The Sound of Noise & Silence

Among many things we will remember after the coronavirus pandemic, the world was quieter than normal. When I compared a busy avenue-street intersection in Manhattan before and during the lockdown, I found a 6 decibel (dB) difference, four-fold in amplitude. (The vast range of sound detected by the human ear needs the logarithmic scale.) A lower density of traffic on the ground, underground and overhead was mostly responsible, with contributions from building work, human voices, and so on. In suburbia, it is weed whackers, chainsaws, and trucks that make most of the racket, and sometimes neighbors too! You can check out a noise map for your region and community here.

Human ear and listeningI can’t think of any virtues for noise, though we don’t agree on the main offenders. Objections are sometimes muted by vested interests. Noise is in the ear of the beholder. Sounds that some heads perceive as musical turn others in disdain or even pain. I remember marveling at the virtuosity of nightingales singing through the night in Languedoc. The volume can reach 95 dB, above the threshold of harm for human hearing.

… That thou, light-winged Dryad of the trees

In some melodious plot

Of beechen green, and shadows numberless,

Singest of summer in full-throated ease …

John Keats: Ode to a Nightingale

Music is mostly regarded as the antithesis of noise, but commonly causes hearing loss. Rock music at concerts and through headphones, for instance, but players of classical music are also at risk, especially French horn players, and when did you see them wearing ear protection? A trombone and trumpet can even register around 110 dB.

The world gets ever noisier, affecting mental well-being and wildlife. The background soundscape can swamp bird song and amphibian calls needed for wooing mates and defending territories, and sound from shipping and industry is conducted faster and farther through water, harming marine life.

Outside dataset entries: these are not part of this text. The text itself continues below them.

-- ==== Sys2Proof/Config.lean ====
section
/-! DEFINITION. What the spec leaves open (the free values), and what one chip fixes (its fuses, its serial number): each a
constant with no body, so that no proof can lean on what it is. -/

namespace Sys2Proof.Config

/-- The free values: the `k`-th value that the spec leaves undefined, `w` bits wide. A step that needs one applies it to
`State.freeN` and advances that counter (log 1). -/
opaque freeValue (w : Nat) : Nat → BitVec w

/-- The outputs of the 16-state max-log-MAP detector before their scaling, one for each equalised sample, with a target in 1/64 (R105): the
spec gives its outputs no unit (log 38). -/
opaque detect (target samples : List Int) : List Int

/-- The silicon stepping held in the fuses (R523), 0 to 15 as IDCODE and the STEPPINGS masks number it (log 6). -/
opaque stepping : BitVec 4

/-- The ROM version (R539, TRC_ID.ROM_VER) (log 6). -/
opaque romVersion : BitVec 8

/-- The per-message number with which the P-384 engine signs a digest (FIPS 186-5 leaves its making to the signer): one that makes neither component
zero (R524) (log 6). -/
opaque signNumber : BitVec 384 → BitVec 384

/-- The serial number that Identify Controller returns from boot MRAM, the same on both chips of a pair (R334) (log 6). -/
opaque serialNumber : List Byte

end Sys2Proof.Config
end

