-- ==== Sys2Proof/Machine/Registers.lean ====
section
/-! DEFINITION. The register space of the chip as data: every block of the Register Index (R629 to R632), every register
of every block with its offset, its reset value and the access code of each of its fields (R8, R10, R14, and the
register rule of the owning chapter), and a name for every register address (R.<register>) and every field
(F.<register>_<field>). An n, c or k in a register's name is an argument here. -/

namespace Sys2Proof.Machine

/-- The access codes of R10. -/
inductive Acc where
  | ro | rw | rwl | w1c | w1s | rc | wo
deriving DecidableEq, Repr

/-- One field of a register as its field table lists it: bits [hi:lo] and the access code (R10). Reserved fields are not
listed (R14: they read as zero and ignore writes). -/
structure FieldDesc where
  hi : Nat
  lo : Nat
  acc : Acc
deriving DecidableEq, Repr

/-- One register: offset from its block's base, reset value (R17), fields. -/
structure RegDesc where
  off : Nat
  reset : Nat
  fields : List FieldDesc
deriving DecidableEq, Repr

/-- A field by absolute register address and bit range [hi:lo]. -/
structure Fld where
  addr : Nat
  hi : Nat
  lo : Nat
deriving DecidableEq, Repr

/-- Bit `k` of a field, as the field tables number a field's bits from its lowest. -/
def Fld.bit (f : Fld) (k : Nat) : Fld := ⟨f.addr, f.lo + k, f.lo + k⟩

/-- Number of bits of a field. -/
def Fld.width (f : Fld) : Nat := f.hi + 1 - f.lo

/-- The blocks of the block base map (R629). -/
inductive Blk where
  | glb | cfg | trc | hif | qe | rly | buf | dmc | scc | dma | ln | sv | spm | ms | ldp | bnd | key | pwr | evr | tly | bat | moc | svc | mot
deriving DecidableEq, Repr

/-- A row of the block base map (R629): instance n stands at base + n × stride. -/
structure BlockDesc where
  blk : Blk
  base : Nat
  stride : Nat
  count : Nat
deriving DecidableEq, Repr

/-- The block base map (R629). -/
def blockTable : List BlockDesc :=
  [⟨.glb, 0x00000000, 0x0, 1⟩,
   ⟨.cfg, 0x00010000, 0x0, 1⟩,
   ⟨.trc, 0x00020000, 0x0, 1⟩,
   ⟨.hif, 0x00100000, 0x10000, 2⟩,
   ⟨.qe, 0x00200000, 0x0, 1⟩,
   ⟨.rly, 0x00300000, 0x0, 1⟩,
   ⟨.buf, 0x00400000, 0x0, 1⟩,
   ⟨.dmc, 0x00410000, 0x10000, 2⟩,
   ⟨.scc, 0x00500000, 0x0, 1⟩,
   ⟨.dma, 0x00600000, 0x0, 1⟩,
   ⟨.ln, 0x01000000, 0x100000, 4⟩,
   ⟨.sv, 0x02000000, 0x100000, 4⟩,
   ⟨.spm, 0x02800000, 0x0, 1⟩,
   ⟨.ms, 0x03000000, 0x40000, 4⟩,
   ⟨.ldp, 0x03800000, 0x0, 1⟩,
   ⟨.bnd, 0x04000000, 0x0, 1⟩,
   ⟨.key, 0x05000000, 0x0, 1⟩,
   ⟨.pwr, 0x06000000, 0x0, 1⟩,
   ⟨.evr, 0x07000000, 0x0, 1⟩,
   ⟨.tly, 0x07100000, 0x0, 1⟩,
   ⟨.bat, 0x08000000, 0x0, 1⟩,
   ⟨.moc, 0x09000000, 0x0, 1⟩,
   ⟨.svc, 0x09100000, 0x0, 1⟩,
   ⟨.mot, 0x0A000000, 0x0, 1⟩]

/-- Every block instance occupies the 64 KiB from its base (R629). -/
def blockSize : Nat := 0x10000

/-- Instances of one block tried against an address: `n` counts down from the block's count. -/
def locateIn (d : BlockDesc) (a : Nat) : Nat → Option (Blk × Nat × Nat)
  | 0 => none
  | n + 1 =>
    let b := d.base + n * d.stride
    if b ≤ a ∧ a < b + blockSize then some (d.blk, n, a - b) else locateIn d a n

/-- The block, instance and offset an address lies in, if any (R629, R631). -/
def locateAmong (a : Nat) : List BlockDesc → Option (Blk × Nat × Nat)
  | [] => none
  | d :: ds => match locateIn d a d.count with
    | some r => some r
    | none => locateAmong a ds

/-- The block, instance and offset of an address (R629, R631). -/
def locate (a : Nat) : Option (Blk × Nat × Nat) := locateAmong a blockTable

Even national parks can be noisy. I registered 65 dB at a car park in Yellowstone and had to hike far from human activity to find a nadir of 30 dB, equivalent to a soft whisper from signing leaves and boughs in still air.

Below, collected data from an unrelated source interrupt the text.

/-- The trust core beyond its registers. -/
structure Trc where
  /-- The two copies of the boot state (R536); MRAM. Reset: copy 0 CONFIRMED on bank 0, SEQ 0, DESIGN CHOICE (log 5). -/
  boot0 : Option BootCopy
  /-- See boot0. Reset: none. -/
  boot1 : Option BootCopy
  /-- The boot flash by byte address, an unlisted byte being 0xFF as erased flash reads: the directory, both banks (R531); outside the chip, kept over
  every reset. Reset: erased, DESIGN CHOICE (log 5). -/
  flash : SMap Byte
  /-- The bytes of the installed key table (R528), at most 1,984; MRAM. Reset: empty, DESIGN CHOICE (log 5). -/
  keyTab : List Byte
  /-- The unique device secret of the fuses (R523). Reset: 0, DESIGN CHOICE (log 5). -/
  uds : BitVec 384
  /-- The root digest in the ROM (R528). Reset: 0, DESIGN CHOICE (log 5). -/
  rootDigest : BitVec 384
  /-- The attestation area by slot, 2,048 slots (R541); MRAM. Reset: empty, DESIGN CHOICE (log 5). -/
  attest : SMap BootRecord
  /-- The drive secret DS recorded in boot MRAM, and whether it was provisioned (true) or drawn (R525). Reset: none, DESIGN CHOICE (log 5). -/
  driveSecret : Option (Bool × BitVec 384)
  /-- The UDS-derived values of R524 are formed; kept in the retained store over a configuration reset (R591). Reset: false. -/
  derived : Bool
  /-- The fuse read port is locked (R523). Reset: false. -/
  fuseLocked : Bool
  /-- The DIK certificate of boot MRAM, at most 2 KiB (R526). Reset: empty, DESIGN CHOICE (log 5). -/
  certificate : List Byte
  /-- Every present hart is held by the trust core until the record is written (R537, R540). Reset: true. -/
  hartsHeld : Bool
  /-- The record of this boot, once written (R540, R542). Reset: none. -/
  bootRecord : Option BootRecord
  /-- The outstanding nonce of CHALLENGE; each serves one AUTH (R547). Reset: none. -/
  nonce : Option (BitVec 384)
  /-- CMD of the long command in progress, answered PENDING (R546, R548). Reset: none. -/
  longCmd : Option (BitVec 8)
  /-- The nonce of the QUOTE in progress (R543). Reset: none. -/
  quoteNonce : Option (BitVec 384)
  /-- The completed quote, 208 bytes (R543). Reset: none. -/
  quote : Option (List Byte)
  /-- Noise-source start-up tests failed in a row after a continuous failure (R527). Reset: 0. -/
  trngFails : Nat
  /-- Draws are refused until the next power-on reset (R527). Reset: false. -/
  trngRefused : Bool
deriving DecidableEq, Repr

/-- The service port beyond its registers. -/
structure Svc where
  /-- A session is open to commands: alignment was gained and not lost since (R544). Reset: false. -/
  open_ : Bool
  /-- The SVC receive FIFO's words, oldest first, at most 64 (R30, R549). Reset: empty. -/
  rx : List Word
  /-- The words of an answer frame that firmware has pushed (R549); the SVC transmit FIFO. Reset: empty. -/
  tx : List Word
  /-- A firmware frame passed on and not yet answered: its CMD and TAG (R549). Reset: none. -/
  fwFrame : Option (BitVec 8 × BitVec 16)
  /-- Responses that wait while the equipment holds with K28.3 (R545), oldest first. Reset: empty. -/
  held : List Out
  /-- The RH4480 holds the equipment with K28.3 (R545). Reset: false. -/
  holding : Bool
deriving DecidableEq, Repr


/-! ## Event recorder, Tally and Mocel ring (22_recorder_tally_standings.md) -/

/-- An event raised towards EVR and not yet accepted (R560): bits that rose in a register's W1C fields, a system event, or a
firmware record. -/
inductive Raised where
  | flag (addr : Nat) (bits : Word)
  | system (code sev unit source : Nat) (data : List Byte)
  | firmware (code sev unit : Nat) (data : List Byte)
deriving DecidableEq, Repr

We may seek quiet places for peace, but, please, not too quiet. Plunging below 30 dB is strange and uncomfortable, though few people experience it. When I sat in an anechoic chamber in a lab the ringing in my ears was unpleasant, like so much static (tinnitus). Exploring a labyrinthine cave was probably as silent as outer space, but I never noticed discomfort one day deep underground because I was lost and focused on finding a way out! Just as our brains can blot out noise, they can filter out silence too.

While noise irritates, silence is fascinating, even when it makes us feel uncomfortable. When John Cage’s enigmatic 4’33” composition was performed in 1952, the audience heard the soloist close the piano keyboard for the 3 movements. That’s all, except it wasn’t strict silence—someone coughed and there was a ripple as another suppressed a giggle. Some people interviewed afterwards said they felt insulted or cheated, whereas others said it made them watch and listen more intently than usual. I never heard this composition live, although I often listen in solitude or helped by watching dogs teach alertness to everything around, even when they seem to be dozing. May a quieter planet continue to reign after the pandemic.